◆ **TASK TO CARRY OUT**
Exactly the lines below from the one with "covered and uncovered" up to and including the one with "let old := rget s a.toNat" make up the answer, with nothing else added.

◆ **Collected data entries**
•••••
/-- RESTORE_DONE of a sound image of the same context and tile: the V registers are those of the image, and where the model has saved it
the tile's scalar state, queues and fault record are those saved, and issue goes on as it was when the preemption was asked for (R130);
an image that no save of this module wrote restores too. Another version or context is FLT_RESTORE_IMAGE, the tile as a reset leaves it.
An image that another tile saved has no defined result: the model stops by name (R131). Conventions of the model it rests on: log entry
24. -/
def Obligations.RestoreDoneEffect : Prop :=
  ∀ (t : TileNo) (s : State), (s.tile t).pre = .restoring → tileQuiet s t = false → imageError s t true = none →
    let b := (s.tile t).saveBase.toNat
    (imageNat s b 0 4 ≠ 1 ∨ imageNat s b 8 8 % 512 ≠ (s.tile t).ctx.toNat → ∃ u, exec (.restoreDone t) s = .next u ∧
      (u.tile t).fault.code = 0x46 ∧ (u.tile t).fault.atExec = true ∧ (u.tile t).run = false ∧ (u.tile t).x = [] ∧ (∀ q, (u.tile t).queue q = []) ∧
      (u.tile t).ctx = (s.tile t).ctx ∧ u.bells = s.bells) ∧
    (imageNat s b 0 4 = 1 → imageNat s b 8 8 % 512 = (s.tile t).ctx.toNat →
      (imageNat s b 16 2 ≠ t.val → exec (.restoreDone t) s = .fault .restoredOnOtherTile) ∧
      (imageNat s b 16 2 = t.val → ∃ u, exec (.restoreDone t) s = .next u ∧ (u.tile t).pre = .idle ∧ u.bells = s.bells ∧ u.regs = s.regs ∧
        (∀ i < 64, ((u.tile t).vr i).toNat = imageNat s b (4096 + 512 * i) 512) ∧
        (∀ n S, s.saves.find? (fun e => decide (e.1 = imageNat s b 24 8)) = some (n, S) →
          (u.tile t).x = S.x ∧ (u.tile t).d = S.d ∧ (u.tile t).p = S.p ∧ (u.tile t).pc = S.pc ∧ (u.tile t).step = S.step ∧
            (u.tile t).seed = S.seed ∧ (u.tile t).queues = S.queues ∧ (u.tile t).fault = S.fault ∧ (u.tile t).run = S.wasRun)))

/-! ### Registers and stage entries -/

/-- A register write acts only on the bytes that it covers. Writes whose covered bytes agree have the same outcome, whoever sends them and
wherever they go. A write from firmware to a plain register of the map takes the covered bytes into its RW fields, clears the W1C bits that they
write 1, and leaves every other bit, the RO registers and every other register; one that covers no byte of a writable field changes nothing. A WO
bit in an uncovered byte does not act: GO of MGT_RESET, PET, ARM and ACK, the command bits of TILE_CTRL and MOV_STGn_CTL. An RW field across
covered and uncovered bytes takes the written ones and keeps the others, as PREEMPT_LIMIT, TILE_STEP and TILE_SEED do; a value out of range
keeps MGT_PWR_CAP and THROTTLE_C. A read of BAR0 returns the bytes that it covers as they stand in the whole registers (R421). -/
def Obligations.RegisterWriteAccessCodes : Prop :=
  (∀ (who : Agent) (a : BitVec 48) (be : BitVec 8) (v w : BitVec 64) (s : State),
      (∀ k < 8, be.getLsbD k = true → v.extractLsb' (8 * k) 8 = w.extractLsb' (8 * k) 8) →
        exec (.registerWrite who a be v) s = exec (.registerWrite who a be w) s) ∧
  (∀ (a : BitVec 48) (be : BitVec 8) (v : BitVec 64) (s : State),
      let i : Instr := .registerWrite .firmware a be v
      let old := rget s a.toNat
      let Plain (rw w1c : Nat) : Prop := ∃ u, exec i s = .next u ∧ u = { s with regs := u.regs } ∧ (∀ b, b ≠ a.toNat → rget u b = rget s b) ∧
        ∀ k < 64, (rget u a.toNat).getLsbD k = if be.getLsbD (k / 8) then (if rw.testBit k then v.getLsbD k
          else if w1c.testBit k then old.getLsbD k && !v.getLsbD k else old.getLsbD k) else old.getLsbD k
      (∀ base stride count rw w1c n, (base, stride, count, rw, w1c) ∈ ([
          (mgtBlk, 8, 3, 0, 0), (mgtBlk + 0x100, 8, 16, 0, 0), (mgtBlk + 0x818, 8, 1, 0, 0), (mgtBlk + 0x828, 8, 1, 0, bmask 16 1),
          (mgtBlk + 0x908, 8, 1, 0, bmask 40 2), (mgtBlk + 0x918, 8, 1, 0, bmask 34 1),
          (hstBlk, 8, 1, 1, 0), (hstBlk + 8, 8, 1, 0, 0), (hstBlk + 0x1018, 64, 513, 0, 0), (hstBlk + 0x1028, 64, 513, 0, 0),
          (lnkBlk + 8, 64, 36, 0, bmask 2 3), (lnkBlk + 16, 64, 36, 0, 0), (lnkBlk + 0x5000, 8, 2048, bmask 0 30, 0), (lnkBlk + 0x9000, 8, 1, bmask 0 7, 0),
          (lnkBlk + 0x9008, 8, 1, 0, 2), (lnkBlk + 0x9010, 8, 2, bmask 0 32, 0),
          (rosBlk + 8, 8, 1, 0, 2), (rosBlk + 0x1000, 32, 512, bmask 0 64, 0), (rosBlk + 0x1008, 32, 512, bmask 0 16, 0), (rosBlk + 0x1010, 32, 512, 0, 0),
          (rosBlk + 0x5000, 32, 512, bmask 12 52, 0), (rosBlk + 0x5010, 32, 512, 0, 0), (rosBlk + 0x5018, 32, 512, bmask 0 25, 0),
          (ckpBlk + 8, 8, 1, 0, bmask 35 3), (ckpBlk + 0x20, 8, 1, bmask 0 32, 0), (ckpBlk + 0x28, 8, 1, 0, 0),
          (clsBlk + 0x100, 32, 16, bmask 0 16, 0), (clsBlk + 0x110, 32, 16, 0, bmask 16 1), (clsBlk + 0x2008, 32, 512, 0, 0), (clsBlk + 0x2010, 32, 512, 0, 0),
          (clsBlk + 0x2018, 32, 512, 0, 0),
          (talBlk, 8, 1, bmask 0 64, 0), (talBlk + 0x10, 8, 1, 0, bmask 19 1 + bmask 21 1), (talBlk + 0x18, 8, 1, 0, 0), (talBlk + 0x100, 8, 9, 0, 0),
          (talBlk + 0x1000, 64, 512, bmask 12 52, 0), (talBlk + 0x1010, 64, 512, 0, 0), (talBlk + 0x1018, 64, 512, bmask 0 25, 0),
          (talBlk + 0x1020, 64, 512, 0, 0)] : List (Nat × Nat × Nat × Nat × Nat)) → n < count → a.toNat = base + stride * n → Plain rw w1c) ∧
      (∀ sp, regSpec a.toNat = some sp → (∀ k < 64, be.getLsbD (k / 8) = true → (sp.rw ||| sp.w1c ||| sp.wo).testBit k = false) → exec i s = .next s) ∧
      (a.toNat = mgtBlk + 0x820 → be.getLsbD 1 = false → exec i s = .next s) ∧
      (a.toNat = mgtBlk + 0x808 → be.getLsbD 2 = false → ∃ u, exec i s = .next u ∧ u = { s with regs := u.regs }) ∧
      (a.toNat = talBlk + 8 → be.getLsbD 2 = false → ∃ u, exec i s = .next u ∧ u = { s with regs := u.regs } ∧
        ∀ b, b ≠ talBlk + 8 → rget u b = rget s b) ∧
      (be = 0xFF →
        (a.toNat = mgtBlk + 0x900 → ∃ u, exec i s = .next u ∧ u = { s with regs := u.regs } ∧ (∀ b, b ≠ a.toNat → rget u b = rget s b) ∧
          fld (rget u a.toNat) 0 10 = (if 200 ≤ fld v 0 10 ∧ fld v 0 10 ≤ 720 then fld v 0 10 else fld old 0 10) ∧
          fld (rget u a.toNat) 16 13 = (if 3000 ≤ fld v 16 13 ∧ fld v 16 13 ≤ 7600 then fld v 16 13 else fld old 16 13) ∧
          fld (rget u a.toNat) 10 6 = fld old 10 6 ∧ fld (rget u a.toNat) 29 35 = fld old 29 35) ∧
        (a.toNat = mgtBlk + 0x910 → ∃ u, exec i s = .next u ∧ u = { s with regs := u.regs } ∧ (∀ b, b ≠ a.toNat → rget u b = rget s b) ∧
          fld (rget u a.toNat) 24 8 = (if 80 ≤ fld v 24 8 ∧ fld v 24 8 ≤ 95 then fld v 24 8 else fld old 24 8) ∧
          fld (rget u a.toNat) 0 24 = fld old 0 24 ∧ flag (rget u a.toNat) 32 = (flag old 32 && !flag v 32))) ∧
      (∀ t : TileNo,
        let T := s.tile t
        let merge (n : Nat) (x y old : BitVec 64) : Prop := ∀ k < n, x.extractLsb' (8 * k) 8 = if be.getLsbD k then y.extractLsb' (8 * k) 8 else old.extractLsb' (8 * k) 8
        (a.toNat = pageBase t + 0x20 → ∃ u, exec i s = .next u ∧ TileOnly s u t ∧ u.tile t = { T with seed := (u.tile t).seed } ∧ merge 8 (u.tile t).seed v T.seed) ∧
        (a.toNat = pageBase t + 0x18 → ∃ u, exec i s = .next u ∧ TileOnly s u t ∧ u.tile t = { T with step := (u.tile t).step } ∧
          merge 4 ((u.tile t).step.setWidth 64) v (T.step.setWidth 64)) ∧
        (a.toNat = pageBase t + 0x08 → be.getLsbD 0 = false → ∃ u, exec i s = .next u ∧ TileOnly s u t ∧ u.tile t = { T with preLimit := (u.tile t).preLimit } ∧
          ∀ k < 2, (u.tile t).preLimit.extractLsb' (8 * k) 8 = if be.getLsbD (2 + k) then v.extractLsb' (16 + 8 * k) 8 else T.preLimit.extractLsb' (8 * k) 8) ∧
        ((a.toNat = pageBase t ∧ be.getLsbD 0 = false) ∨ (a.toNat = pageBase t + 0x48 ∧ be.getLsbD 1 = false) ∨
          (a.toNat = pageBase t + 0x10 ∧ be.extractLsb' 0 6 = 0) → exec i s = .next s) ∧
        ((a.toNat = pageBase t + 0x400 ∨ a.toNat = pageBase t + 0x500 ∨ a.toNat = pageBase t + 0x600) ∧ be.getLsbD 1 = false ∨
          a.toNat = pageBase t + 0x580 ∧ be.getLsbD 0 = false → ∃ u, exec i s = .next u ∧ TileOnly s u t ∧ u.tile t = T) ∧
        (∀ n : Fin 64, a.toNat = pageBase t + 0x818 + 32 * n.val → be.getLsbD 0 = false → ∃ u, exec i s = .next u ∧ TileOnly s u t ∧
          ((u.tile t).stage n).state = (T.stage n).state ∧ ((u.tile t).stage n).wasLate = (T.stage n).wasLate ∧
          ((u.tile t).stage n).disarm = (T.stage n).disarm ∧ ((u.tile t).stage n).err = (T.stage n).err))) ∧
  (∀ (s : State) (x n : Nat), moduleQuiet s = false → ready s = true → inWindows (pageBase 0 + x) = true → inWindows (pageBase 0 + x + n - 1) = true →
      deadPage s (pageBase 0 + x) n = false → x + n ≤ 2 ^ 40 →
      ∃ u, exec (.hostBarAccess 0 0 (BitVec.ofNat 64 x) (.read n)) s = .next u ∧ u = { s with reply := u.reply } ∧
        u.reply = .data ((List.range n).map (fun k => (regRead s ((pageBase 0 + x + k) / 8 * 8)).extractLsb' (8 * ((pageBase 0 + x + k) % 8)) 8)))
•••••
◆ **THE ANSWER**
covered and uncovered bytes takes the written ones and keeps the others, as PREEMPT_LIMIT, TILE_STEP and TILE_SEED do; a value out of range
keeps MGT_PWR_CAP and THROTTLE_C. A read of BAR0 returns the bytes that it covers as they stand in the whole registers (R421). -/
def Obligations.RegisterWriteAccessCodes : Prop :=
  (∀ (who : Agent) (a : BitVec 48) (be : BitVec 8) (v w : BitVec 64) (s : State),
      (∀ k < 8, be.getLsbD k = true → v.extractLsb' (8 * k) 8 = w.extractLsb' (8 * k) 8) →
        exec (.registerWrite who a be v) s = exec (.registerWrite who a be w) s) ∧
  (∀ (a : BitVec 48) (be : BitVec 8) (v : BitVec 64) (s : State),
      let i : Instr := .registerWrite .firmware a be v
      let old := rget s a.toNat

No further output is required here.